─── THE DATA

/-- Runs of indices of group MOD, part 15: first index, length, the scalar at an offset (R319, R331). -/
def ModP.segs15 : List (Nat × Nat × (Nat → ModP)) :=
  [(0x620, 12, .grazeCfg), (0x62c, 12, .grazeCover), (0x638, 1, fun _ => .grazeLastFail), (0x639, 1, fun _ => .grazeRuns)]

/-- The runs of indices of group MOD (R319, R331). -/
def ModP.segs : List (Nat × Nat × (Nat → ModP)) :=
  List.flatten [ModP.segs0, ModP.segs1, ModP.segs2, ModP.segs3, ModP.segs4, ModP.segs5, ModP.segs6, ModP.segs7, ModP.segs8, ModP.segs9, ModP.segs10, ModP.segs11, ModP.segs12, ModP.segs13, ModP.segs14, ModP.segs15]

/-- The scalar of group MOD at an index (R319). -/
def ModP.ofIdx (x : Nat) : Option ModP :=
  ModP.segs.findSome? fun r => if r.1 ≤ x ∧ x < r.1 + r.2.1 then some (r.2.2 (x - r.1)) else none

/-- Class and fixed range of a scalar of group MOD. -/
def ModP.info : ModP → PInfo
  | .orderCode => ⟨.ro, 0, 4294967295, 1⟩
  | .defaultSet => ⟨.ro, 0, 4294967295, 1⟩
  | .mode => ⟨.ro, 0, 4294967295, 1⟩
  | .driveNom => ⟨.rws, 0, 110, 1⟩
  | .driveBudgetW => ⟨.rw, 0, 2200, 1⟩
  | .staggerMaxMs => ⟨.rw, 100, 5000, 1⟩
  | .baseTemp => ⟨.ro, 0, 4294967295, 1⟩
  | .ioProbe => ⟨.rw, 0, 1, 1⟩
  | .logicState => ⟨.ro, 0, 4294967295, 1⟩
  | .logicStatus => ⟨.ro, 0, 4294967295, 1⟩
  | .logicAutostart => ⟨.rw, 0, 2, 1⟩
  | .planId => ⟨.ro, 0, 4294967295, 1⟩
  | .planVersion => ⟨.ro, 0, 4294967295, 1⟩
  | .planCrc => ⟨.ro, 0, 4294967295, 1⟩
  | .stagedCrc => ⟨.ro, 0, 4294967295, 1⟩
  | .flCycleMs => ⟨.rwm, 1, 10, 1⟩
  | .flStatus => ⟨.w1c, 0, 65535, 1⟩
  | .fgVolt _ => ⟨.ro, 0, 4294967295, 1⟩
  | .fgStatus _ => ⟨.w1c, 0, 255, 1⟩
  | .sineCrc _ => ⟨.ro, 0, 4294967295, 1⟩
  | .logicVolt => ⟨.ro, 0, 4294967295, 1⟩
  | .logicNom => ⟨.ro, 0, 4294967295, 1⟩
  | .logicPowerMw => ⟨.ro, 0, 4294967295, 1⟩
  | .supplyStatus => ⟨.w1c, 0, 65535, 1⟩
  | .driveVolt => ⟨.ro, 0, 4294967295, 1⟩
  | .driveCurr => ⟨.ro, 0, 4294967295, 1⟩
  | .drivePowerW => ⟨.ro, 0, 4294967295, 1⟩
  | .driveAvgW => ⟨.ro, 0, 4294967295, 1⟩
  | .regenMj => ⟨.ro, 0, 4294967295, 1⟩
  | .regenEpisodes => ⟨.ro, 0, 4294967295, 1⟩
  | .regenTemp => ⟨.ro, 0, 4294967295, 1⟩
  | .dischargeMs => ⟨.ro, 0, 4294967295, 1⟩
  | .holdupMj => ⟨.ro, 0, 4294967295, 1⟩
  | .pfWarnings => ⟨.ro, 0, 4294967295, 1⟩
  | .bridged => ⟨.ro, 0, 4294967295, 1⟩
  | .longestBridgeMs => ⟨.ro, 0, 4294967295, 1⟩
  | .fgCurr _ => ⟨.ro, 0, 4294967295, 1⟩
  | .encSupply _ => ⟨.rwm, 0, 2, 1⟩
  | .encSupplyStatus => ⟨.ro, 0, 4294967295, 1⟩
  | .powerMode => ⟨.rw, 0, 2, 1⟩
  | .wakeSrc => ⟨.ro, 0, 4294967295, 1⟩
  | .tempStatus => ⟨.w1c, 0, 255, 1⟩
  | .logicTemp => ⟨.ro, 0, 4294967295, 1⟩
  | .baseTempPeak => ⟨.ro, 0, 4294967295, 1⟩
  | .deratePct => ⟨.ro, 0, 4294967295, 1⟩
  | .baseTempWarn => ⟨.rw, 600, 1300, 1⟩
  | .dissipationW => ⟨.ro, 0, 4294967295, 1⟩
  | .base105H => ⟨.ro, 0, 4294967295, 1⟩
  | .base125H => ⟨.ro, 0, 4294967295, 1⟩
  | .energyDriveWh => ⟨.ro, 0, 4294967295, 1⟩
  | .energyLogicWh => ⟨.ro, 0, 4294967295, 1⟩
  | .busCapUf => ⟨.ro, 0, 4294967295, 1⟩
  | .soSupply _ => ⟨.ro, 0, 4294967295, 1⟩
  | .cfStatus => ⟨.ro, 0, 4294967295, 1⟩
  | .fgCurrLimit _ => ⟨.rwm, 500, 6000, 1⟩
  | .insulKohm => ⟨.ro, 0, 4294967295, 1⟩
  | .insulLimitKohm => ⟨.rwm, 10, 10000, 1⟩
  | .hwRevision => ⟨.ro, 0, 4294967295, 1⟩
  | .resetCause => ⟨.ro, 0, 4294967295, 1⟩
  | .startKind => ⟨.ro, 0, 4294967295, 1⟩
  | .startInfo => ⟨.ro, 0, 4294967295, 1⟩
  | .coldReq => ⟨.rwm, 0, 1, 1⟩
  | .restart => ⟨.rwm, 0, 1, 1⟩
  | .startHome => ⟨.rw, 0, 255, 1⟩
  | .powerCycles => ⟨.ro, 0, 4294967295, 1⟩
  | .opTimeLo => ⟨.ro, 0, 4294967295, 1⟩
  | .opTimeHi => ⟨.ro, 0, 4294967295, 1⟩
  | .startStep => ⟨.ro, 0, 4294967295, 1⟩
  | .startTimeMs => ⟨.ro, 0, 4294967295, 1⟩
  | .activeBank => ⟨.ro, 0, 4294967295, 1⟩
  | .bankState _ => ⟨.ro, 0, 4294967295, 1⟩
  | .fwVersion _ => ⟨.ro, 0, 4294967295, 1⟩
  | .secVersion _ => ⟨.ro, 0, 4294967295, 1⟩
  | .bootTries => ⟨.ro, 0, 4294967295, 1⟩
  | .fallbacks => ⟨.ro, 0, 4294967295, 1⟩
  | .prechargeMs => ⟨.ro, 0, 4294967295, 1⟩
  | .prechargeTimeoutMs => ⟨.rw, 100, 5000, 1⟩
  | .storeCheckMs => ⟨.ro, 0, 4294967295, 1⟩
  | .laneRestarts => ⟨.ro, 0, 4294967295, 1⟩
  | .evRaiseSeq => ⟨.ro, 0, 4294967295, 1⟩
  | .evPending _ => ⟨.ro, 0, 4294967295, 1⟩
  | .evSticky _ => ⟨.ro, 0, 4294967295, 1⟩
  | .evInjVec _ => ⟨.ro, 0, 4294967295, 1⟩
  | .evInjections => ⟨.ro, 0, 4294967295, 1⟩
  | .evRaises => ⟨.ro, 0, 4294967295, 1⟩
  | .grazeStatus => ⟨.w1c, 0, 65535, 1⟩
  | .grazeIdlePct => ⟨.ro, 0, 4294967295, 1⟩
  | .grazeFast => ⟨.rw, 0, 1, 1⟩
  | .grazeCycleH => ⟨.ro, 0, 4294967295, 1⟩
  | .grazeOverdue => ⟨.ro, 0, 4294967295, 1⟩
  | .grazeCfg _ => ⟨.rwm, 0, 65535, 1⟩
  | .grazeCover _ => ⟨.ro, 0, 4294967295, 1⟩
  | .grazeLastFail => ⟨.ro, 0, 4294967295, 1⟩
  | .grazeRuns => ⟨.ro, 0, 4294967295, 1⟩

/-- Default of a writable scalar of group MOD in default set `set`, instance `s`. -/
def ModP.dflt (_set _s : Nat) : ModP → Int
  | .driveNom => 0
  | .driveBudgetW => 0
  | .staggerMaxMs => 1500
  | .ioProbe => 1
  | .logicAutostart => 1
  | .flCycleMs => 2
  | .encSupply _ => 1
  | .powerMode => 0
  | .baseTempWarn => 1150
  | .fgCurrLimit i => (if i=8 then 4000 else 6000)
  | .insulLimitKohm => 250
  | .coldReq => 0
  | .restart => 0
  | .startHome => 0
  | .prechargeTimeoutMs => 500
  | .grazeFast => 0
  | .grazeCfg _ => 0x8018
  | _ => 0

/-- Writable scalars of group MOD, part 0. -/
def ModP.writable0 : List ModP :=
  [.driveNom, .driveBudgetW, .staggerMaxMs, .ioProbe, .logicAutostart, .flCycleMs]

/-- Writable scalars of group MOD, part 1. -/
def ModP.writable1 : List ModP :=
  (List.range 8).map .encSupply

/-- Writable scalars of group MOD, part 2. -/
def ModP.writable2 : List ModP :=
  [.powerMode, .baseTempWarn]

/-- Writable scalars of group MOD, part 3. -/
def ModP.writable3 : List ModP :=
  (List.range 9).map .fgCurrLimit

/-- Writable scalars of group MOD, part 4. -/
def ModP.writable4 : List ModP :=
  [.insulLimitKohm, .coldReq, .restart, .startHome, .prechargeTimeoutMs, .grazeFast]

/-- Writable scalars of group MOD, part 5. -/
def ModP.writable5 : List ModP :=
  (List.range 12).map .grazeCfg

/-- The writable scalars of group MOD in index order. -/
def ModP.writable : List ModP :=
  List.flatten [ModP.writable0, ModP.writable1, ModP.writable2, ModP.writable3, ModP.writable4, ModP.writable5]

/-- Index of a scalar of group AX (R331). -/
def AxP.idx : AxP → Nat
  | .umPerUstep => 0x0
  | .travel => 0x1
  | .vmax => 0x2
  | .amax => 0x3
  | .jmax => 0x4
  | .softMin => 0x5
  | .softMax => 0x6
  | .vOpen => 0x100
  | .accOpen => 0x101
  | .jerkOpen => 0x102
  | .accClose => 0x103
  | .jerkClose => 0x104
  | .decelQuick => 0x105
  | .jerkQuick => 0x106
  | .decelObst => 0x107
  | .jerkObst => 0x108
  | .vJog => 0x109
  | .kf => 0x10a
  | .vForce0 => 0x10b
  | .fUsablePct => 0x10c
  | .mMin => 0x10d
  | .mMax => 0x10e
  | .mStepPct => 0x10f
  | .idResidMax => 0x110
  | .pAccW => 0x111
  | .pRunW => 0x112
  | .pHoldW => 0x113
  | .mass => 0x114
  | .massRaw => 0x115
  | .massValid => 0x116
  | .idStatus => 0x117
  | .queued => 0x118
  | .queueStatus => 0x119
  | .lcFired => 0x11a
  | .sineSel => 0x200
  | .motorInv => 0x201
  | .iLevel i => 0x202 + i
  | .iHold => 0x206
  | .holdDelayMs => 0x207
  | .holdRampMs => 0x208
  | .toff => 0x209
  | .tblank => 0x20a
  | .decay => 0x20b
  | .fastRisePct => 0x20c
  | .fastFallPct => 0x20d
  | .enableRampMs => 0x20e
  | .parkRampMs => 0x20f
  | .parkTol => 0x210
  | .realign => 0x211
  | .ke => 0x212
  | .bemfMinSps => 0x213
  | .driveState => 0x214
  | .iApplied => 0x215
  | .phase => 0x216
  | .phaseOfs => 0x217
  | .phaseValid => 0x218
  | .commOffset => 0x219
  | .commValid => 0x21a
  | .loadAngle => 0x21b
  | .laValid => 0x21c
  | .stageTemp => 0x21d
  | .stageFault => 0x21e
  | .enableStatus => 0x21f
  | .encMode => 0x300
  | .encInv => 0x301
  | .umPerCount => 0x302
  | .encFiltNs => 0x303
  | .indexUse => 0x304
  | .hyst => 0x305
  | .obsBwHz => 0x306
  | .indexPolicy => 0x307
  | .indexPeriod => 0x308
  | .indexTol => 0x309
  | .indexCorrMax => 0x30a
  | .pos => 0x30b
  | .speed => 0x30c
  | .accel => 0x30d
  | .posOfs => 0x30e
  | .overflow => 0x30f
  | .indexPos => 0x310
  | .indexErr => 0x311
  | .fbStatus => 0x312
  | .latchCfg i => 0x313 + i
  | .homeType => 0x380
  | .homeDir => 0x381
  | .homePin => 0x382
  | .homeVSearch => 0x383
  | .homeVCreep => 0x384
  | .homeAcc => 0x385
  | .homeI => 0x386
  | .homePos => 0x387
  | .homeEndPos => 0x388
  | .homeClear => 0x389
  | .homeStopDev => 0x38a
  | .homeLaStop => 0x38b
  | .homeSettleMs => 0x38c
  | .homeMaxDist => 0x38d
  | .homeRetryDist => 0x38e
  | .homeStatus => 0x38f
  | .force => 0x400
  | .forceF => 0x401
  | .lag0 => 0x402
  | .envTicks => 0x403
  | .envMargin => 0x404
  | .envK => 0x405
  | .envRate => 0x406
  | .envDriftMax => 0x407
  | .envTeachLimit => 0x408
  | .devWin => 0x409
  | .devTicks => 0x40a
  | .laStall => 0x40b
  | .ltMoves => 0x500
  | .ltDistM => 0x501
  | .ltEnergisedH => 0x502
  | .ltSto => 0x503
  | .ltStageFaults => 0x504
  | .ltHomings => 0x505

──────

▶ TASK OBJECTIVE: Find and copy each line of the data where "prechargeTimeoutMs" is present.

▶ SOLUTION:
  | .prechargeTimeoutMs => ⟨.rw, 100, 5000, 1⟩
  | .prechargeTimeoutMs => 500
  [.insulLimitKohm, .coldReq, .restart, .startHome, .prechargeTimeoutMs, .grazeFast]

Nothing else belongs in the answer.